(Extracted records)

'''

-- ==== Sys2Proof/Tests/Slice0.lean ====
section
/-! SUPPORT. The model's own tests: ill-formed terms, words of both encoding spaces, one step of each instruction on
the vectors of 95_test_vectors.md (K, H, T, X, F, Q, A, V, Z, named in each group's comment), and for every statement
with hypotheses a state and operands that meet them, at the boundary values of its clauses. -/

namespace Sys2Proof.Tests

open Sys2Proof Sys2Proof.Machine

/-! ### Helpers -/

/-- The default parameters with small buffers: `MAX_FRAME` 2, `HDLC_RX_CAP` 4, `FLEN_MAX` 3. -/
def small : Config := { defaultConfig with maxFrame := 2, hdlcRxCap := 4, flenMax := 3 }

/-- Power-on with the small parameters. -/
def start : State := { State.reset with cfg := small }

/-- A buffer that holds `bs` from index `i`. -/
def stored : Nat → List Byte → Buffer
  | _, [] => []
  | i, b :: bs => if b = 0#8 then stored (i + 1) bs else (i, b) :: stored (i + 1) bs

/-- An encoder with an open frame that holds `p`. -/
def txAt (p : List Byte) : State := start.setTx ⟨.open, fcsRun small small.fcsInit p, p.length⟩

/-- An HDLC decoder in state `st` with `bs` stored. -/
def rxAt (st : RxState) (bs : List Byte) : State := start.setRx ⟨st, bs.length, stored 0 bs⟩

/-- A FLEN decoder in FL_HDR with the header bytes `h`. -/
def flHdrAt (h : List Byte) : State := start.setFl ⟨.hdr, h.length, stored 0 h, 0, 0, []⟩

/-- A FLEN decoder in state `st` with `count` of `len` bytes, of which `bs` are stored. -/
def flAt (st : FlState) (len count : Nat) (bs : List Byte) : State :=
  start.setFl ⟨st, 0, [], len, count, stored 0 bs⟩

/-- A walk at position `pos` of `desc`. -/
def walkAt (desc : List Byte) (pos : Nat) (job : Job) : State := State.reset.setWalk (some ⟨desc, pos, job⟩)

/-- The host's next action. -/
def hostAt (a : HostAction) : State := start.setInbox [a]

/-- One value. -/
def one (v : Value) : Values := .cons v .nil

/-- The state of an outcome that is a next state. -/
def after (r : StepResult) : Option State :=
  match r with
  | .next s => some s
  | .fault _ => none
  | .refused _ => none

/-- The last reply of an outcome. -/
def lastReply (r : StepResult) : Option Reply := (after r).bind fun s => s.replies.getLast?

/-! ### Well-formedness: the check refuses a term outside each range of R71 -/

theorem test_long_hdlc_payload_refused :
    (Instr.hdlcTxFrame (List.replicate 4294967296 0#8)).wellFormed = false := by
  simp only [Instr.wellFormed, List.length_replicate, operandBound]
  decide

theorem test_long_flen_payload_refused :
    (Instr.flenTxFrame (List.replicate 4294967296 0#8)).wellFormed = false := by
  simp only [Instr.wellFormed, List.length_replicate, operandBound]
  decide

theorem test_long_input_refused : (Instr.argUnpack [] (List.replicate 4294967296 0#8)).wellFormed = false := by
  simp only [Instr.wellFormed, List.length_replicate, operandBound]
  decide

theorem test_great_capacity_refused : (Instr.argPack [] .nil 4294967296).wellFormed = false := by decide

theorem test_greatest_capacity_well_formed : (Instr.argPack [] .nil 4294967295).wellFormed = true := by decide

/-! ### Decoding: the words of R72 and R81 -/

theorem test_decode_reset : decode (.op ⟨0x01#8, []⟩) = .ok .reset := by decide
theorem test_decode_hdlcTxFrame :
    decode (.op ⟨0x10#8, [.bytes [0x7E#8, 0x01#8]]⟩) = .ok (.hdlcTxFrame [0x7E#8, 0x01#8]) := by decide
theorem test_decode_hdlcTxBegin : decode (.op ⟨0x11#8, []⟩) = .ok .hdlcTxBegin := by decide
theorem test_decode_hdlcTxByte : decode (.op ⟨0x12#8, [.byte 0x7E#8]⟩) = .ok (.hdlcTxByte 0x7E#8) := by decide
theorem test_decode_hdlcTxEnd : decode (.op ⟨0x13#8, []⟩) = .ok .hdlcTxEnd := by decide
theorem test_decode_hdlcTxAbort : decode (.op ⟨0x14#8, []⟩) = .ok .hdlcTxAbort := by decide
theorem test_decode_hdlcRxByte : decode (.op ⟨0x18#8, [.byte 0x41#8]⟩) = .ok (.hdlcRxByte 0x41#8) := by decide
theorem test_decode_flenTxFrame :
    decode (.op ⟨0x20#8, [.bytes [0x02#8]]⟩) = .ok (.flenTxFrame [0x02#8]) := by decide
theorem test_decode_flenRxByte : decode (.op ⟨0x28#8, [.byte 0xDD#8]⟩) = .ok (.flenRxByte 0xDD#8) := by decide
theorem test_decode_flenRxAbort : decode (.op ⟨0x29#8, []⟩) = .ok .flenRxAbort := by decide
theorem test_decode_argPack :
    decode (.op ⟨0x30#8, [.desc [0x43#8], .vals (one (.u8 2)), .cap 1500]⟩) =
      .ok (.argPack [0x43#8] (one (.u8 2)) 1500) := rfl
theorem test_decode_argUnpack :
    decode (.op ⟨0x31#8, [.desc [0x43#8], .bytes [0x05#8]]⟩) = .ok (.argUnpack [0x43#8] [0x05#8]) := by decide
theorem test_decode_tagBool : decode (.tag 0x62#8) = .ok .tagBool := by decide
theorem test_decode_tagU8 : decode (.tag 0x43#8) = .ok .tagU8 := by decide
theorem test_decode_tagU16 : decode (.tag 0x53#8) = .ok .tagU16 := by decide
theorem test_decode_tagU32 : decode (.tag 0x4C#8) = .ok .tagU32 := by decide
theorem test_decode_tagI32 : decode (.tag 0x6C#8) = .ok .tagI32 := by decide
theorem test_decode_tagBlob : decode (.tag 0x64#8) = .ok .tagBlob := by decide
theorem test_decode_tagUtf8 : decode (.tag 0x55#8) = .ok .tagUtf8 := by decide
theorem test_decode_tagStructOpen : decode (.tag 0x28#8) = .ok .tagStructOpen := by decide
theorem test_decode_tagStructClose : decode (.tag 0x29#8) = .ok .tagStructClose := by decide
theorem test_decode_tagArray : decode (.tag 0x2A#8) = .ok .tagArray := by decide

/-- R73, R82, R72: unassigned opcodes (Z5), an illegal tag (Q1's `x`), and operands of the wrong kind. -/
theorem test_decode_rejects :
    decode (.op ⟨0x00#8, []⟩) = .error (.unassignedOpcode 0x00#8) ∧
    decode (.op ⟨0x02#8, []⟩) = .error (.unassignedOpcode 0x02#8) ∧
    decode (.op ⟨0xFF#8, [.byte 0#8]⟩) = .error (.unassignedOpcode 0xFF#8) ∧
    decode (.op ⟨0x62#8, []⟩) = .error (.unassignedOpcode 0x62#8) ∧
    decode (.op ⟨0x12#8, []⟩) = .error (.wrongOperands 0x12#8) ∧
    decode (.op ⟨0x10#8, [.byte 0#8]⟩) = .error (.wrongOperands 0x10#8) ∧
    decode (.tag 0x78#8) = .error (.illegalTag 0x78#8) ∧
    decode (.tag 0x01#8) = .error (.illegalTag 0x01#8) := by decide

/-- The host's reading of a table word: an operation, one with its byte operand, a tag, and no instruction. -/
theorem test_decodeTableWord :
    decodeTableWord 8 0x13 = some .hdlcTxEnd ∧ decodeTableWord 16 0x7E12 = some (.hdlcTxByte 0x7E#8) ∧
    decodeTableWord 8 0x28 = some (.flenRxByte 0x00#8) ∧ decodeTableWord 8 0x2A = some .tagArray ∧
    decodeTableWord 8 0x30 = some (.argPack [] .nil 0) ∧ decodeTableWord 8 0x78 = none := by decide

/-- A placed word runs: an operation, a scalar tag and `*` over its eight zero bytes (log 9). -/
theorem test_withFetchWord :
    (after (step (State.reset.withFetchWord 8 0x11))).map (·.hOut) = some [0x7E#8] ∧
    lastReply (step (State.reset.withFetchWord 8 0x4C)) = some (.unpacked .ok (one (.u32 0)) 4) ∧
    (lastReply (step (State.reset.withFetchWord 8 0x2A))).map Reply.st = some .ok := by decide

/-! ### Small steps of each operation -/

/-- K1 to K6: `FCS16`. -/
theorem test_fcs16 :
    fcs16 defaultConfig [] = 0x0000#16 ∧ fcs16 defaultConfig [0x00#8] = 0xF078#16 ∧
    fcs16 defaultConfig [0x01#8, 0x02#8] = 0x358D#16 ∧
    fcs16 defaultConfig [0x31#8, 0x32#8, 0x33#8, 0x34#8, 0x35#8, 0x36#8, 0x37#8, 0x38#8, 0x39#8] = 0x906E#16 := by
  decide

/-- Z2, Z3, Z4: RESET of an open frame, a pending escape and a partial header. -/
theorem test_reset :
    (after (exec .reset (txAt [0x01#8]))).map (fun t => (t.hOut, t.tx.state)) = some ([0x7D#8, 0x7E#8], .idle) ∧
    (after (exec .reset (rxAt .esc [0x05#8]))).map (fun t => (t.rx.state, t.rx.len, t.evq)) = some (.hunt, 0, []) ∧
    (after (exec .reset (flHdrAt [0x02#8]))).map (fun t => (t.fl.hcount, t.evq)) = some (0, []) := by decide

/-- H4, H8, H18: the encoded frames. -/
theorem test_hdlcTxFrame :
    (after (exec (.hdlcTxFrame [0x7E#8]) State.reset)).map (·.hOut) =
      some [0x7E#8, 0x7D#8, 0x5E#8, 0x81#8, 0x6A#8, 0x7E#8] ∧
    (after (exec (.hdlcTxFrame [0x7E#8, 0x7D#8, 0x11#8, 0x13#8]) State.reset)).map (·.hOut) =
      some [0x7E#8, 0x7D#8, 0x5E#8, 0x7D#8, 0x5D#8, 0x7D#8, 0x31#8, 0x7D#8, 0x33#8, 0x2D#8, 0xD9#8, 0x7E#8] ∧
    (after (exec (.hdlcTxFrame [0x0D#8, 0x39#8]) State.reset)).map (·.hOut) =
      some [0x7E#8, 0x0D#8, 0x39#8, 0x7D#8, 0x5D#8, 0x7D#8, 0x33#8, 0x7E#8] := by decide

/-- T6, T7: an open frame and a payload longer than `MAX_FRAME`. -/
theorem test_hdlcTxFrame_refused :
    lastReply (exec (.hdlcTxFrame [0x01#8]) (txAt [])) = some (.status .errInvalidState) ∧
    lastReply (exec (.hdlcTxFrame [0#8, 0#8, 0#8]) start) = some (.status .errNoBufs) := by decide

/-- T1, T5: HDLC_TX_BEGIN. -/
theorem test_hdlcTxBegin :
    (after (exec .hdlcTxBegin start)).map (fun t => (t.hOut, t.tx.state)) = some ([0x7E#8], .open) ∧
    lastReply (exec .hdlcTxBegin (txAt [])) = some (.status .errInvalidState) := by decide

/-- P4 steps 1 and 4, T8: HDLC_TX_BYTE. -/
theorem test_hdlcTxByte :
    lastReply (exec (.hdlcTxByte 0x01#8) start) = some (.status .errInvalidState) ∧
    (after (exec (.hdlcTxByte 0x7E#8) (txAt []))).map (fun t => (t.hOut, t.tx.count)) = some ([0x7D#8, 0x5E#8], 1) ∧
    lastReply (exec (.hdlcTxByte 0x00#8) (txAt [0#8, 0#8])) = some (.status .errNoBufs) := by decide

/-- T1, T4: HDLC_TX_END. -/
theorem test_hdlcTxEnd :
    (after (exec .hdlcTxEnd (txAt [0x01#8, 0x02#8]))).map (fun t => (t.hOut, t.tx.state)) =
      some ([0x8D#8, 0x35#8, 0x7E#8], .idle) ∧
    lastReply (exec .hdlcTxEnd start) = some (.status .errInvalidState) := by decide

/-- T9, T10: HDLC_TX_ABORT. -/
theorem test_hdlcTxAbort :
    (after (exec .hdlcTxAbort (txAt [0x01#8]))).map (fun t => (t.hOut, t.tx.state)) =
      some ([0x7D#8, 0x7E#8], .idle) ∧
    lastReply (exec .hdlcTxAbort start) = some (.status .errInvalidState) := by decide

/-- X1, X2, X3, X5: the closing flag after a good frame, one byte, a bad FCS and a pending escape. -/
theorem test_hdlcRxByte_flag :
    (after (exec (.hdlcRxByte 0x7E#8) (rxAt .data [0x01#8, 0x02#8, 0x8D#8, 0x35#8]))).map (·.evq) =
      some [.hdlcFrame [0x01#8, 0x02#8]] ∧
    (after (exec (.hdlcRxByte 0x7E#8) (rxAt .data [0x05#8]))).map (·.evq) = some [.hdlcDiscard .short] ∧
    (after (exec (.hdlcRxByte 0x7E#8) (rxAt .data [0x01#8, 0x02#8, 0x00#8, 0x00#8]))).map (·.evq) =
      some [.hdlcDiscard .fcsMismatch] ∧
    (after (exec (.hdlcRxByte 0x7E#8) (rxAt .esc []))).map (·.evq) = some [.hdlcDiscard .abort] := by decide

'''

* Task description:
Look through the entries above and quote exactly the lines from the line with "decodeTableWord 8 0x30" to the line with "fcs16 defaultConfig [0x01#8, 0x02#8]", counting both of those lines.

* Written reply:
    decodeTableWord 8 0x30 = some (.argPack [] .nil 0) ∧ decodeTableWord 8 0x78 = none := by decide

/-- A placed word runs: an operation, a scalar tag and `*` over its eight zero bytes (log 9). -/
theorem test_withFetchWord :
    (after (step (State.reset.withFetchWord 8 0x11))).map (·.hOut) = some [0x7E#8] ∧
    lastReply (step (State.reset.withFetchWord 8 0x4C)) = some (.unpacked .ok (one (.u32 0)) 4) ∧
    (lastReply (step (State.reset.withFetchWord 8 0x2A))).map Reply.st = some .ok := by decide

/-! ### Small steps of each operation -/

/-- K1 to K6: `FCS16`. -/
theorem test_fcs16 :
    fcs16 defaultConfig [] = 0x0000#16 ∧ fcs16 defaultConfig [0x00#8] = 0xF078#16 ∧
    fcs16 defaultConfig [0x01#8, 0x02#8] = 0x358D#16 ∧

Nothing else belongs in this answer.